** Exercise details **
Output exactly the lines from the line with "term of Instr" through the end of the records below. Include nothing else.
*** Opening Listed entries ***
-- ==== Sys2Proof/WellFormed.lean ====
section
/-! DEFINITION. Which instructions and which program lines are well formed (30_encoding.md R89, R93, R94). -/

namespace Sys2Proof

/-- The operand ranges of 30_encoding.md R89. ING's operand is a byte by its type, so no term of Instr
fails the check: an ill-formed operand can be written only in an `AsmLine`. -/
def Instr.wf : Instr → Bool
  | .ing b => decide (b.toNat ≤ 255)
  | .drain => true
  | .srcerr => true

/-- How many operands a mnemonic takes: ING one, DRAIN and SRCERR none (30_encoding.md R93), FRAME at
most 254 (R94). BYTES takes any number (R94; none at all: DESIGN CHOICE, safe, log 16). -/
def AsmLine.arityOk (l : AsmLine) : Bool :=
  match l.op with
  | .ing => l.operands.length == 1
  | .drain => l.operands.isEmpty
  | .srcerr => l.operands.isEmpty
  | .bytes => true
  | .frame => decide (l.operands.length ≤ 254)

/-- A line the assembler accepts: its operands lie in 0..255 and there are as many as its mnemonic
takes (30_encoding.md R93, R94). -/
def AsmLine.wf (l : AsmLine) : Bool :=
  l.operands.all (fun n => decide (n ≤ 255)) && l.arityOk

end Sys2Proof
end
*** Closing Listed entries ***
** Answer to this exercise **
/-- The operand ranges of 30_encoding.md R89. ING's operand is a byte by its type, so no term of Instr
fails the check: an ill-formed operand can be written only in an `AsmLine`. -/
def Instr.wf : Instr → Bool
  | .ing b => decide (b.toNat ≤ 255)
  | .drain => true
  | .srcerr => true

/-- How many operands a mnemonic takes: ING one, DRAIN and SRCERR none (30_encoding.md R93), FRAME at
most 254 (R94). BYTES takes any number (R94; none at all: DESIGN CHOICE, safe, log 16). -/
def AsmLine.arityOk (l : AsmLine) : Bool :=
  match l.op with
  | .ing => l.operands.length == 1
  | .drain => l.operands.isEmpty
  | .srcerr => l.operands.isEmpty
  | .bytes => true
  | .frame => decide (l.operands.length ≤ 254)

/-- A line the assembler accepts: its operands lie in 0..255 and there are as many as its mnemonic
takes (30_encoding.md R93, R94). -/
def AsmLine.wf (l : AsmLine) : Bool :=
  l.operands.all (fun n => decide (n ≤ 255)) && l.arityOk

end Sys2Proof
end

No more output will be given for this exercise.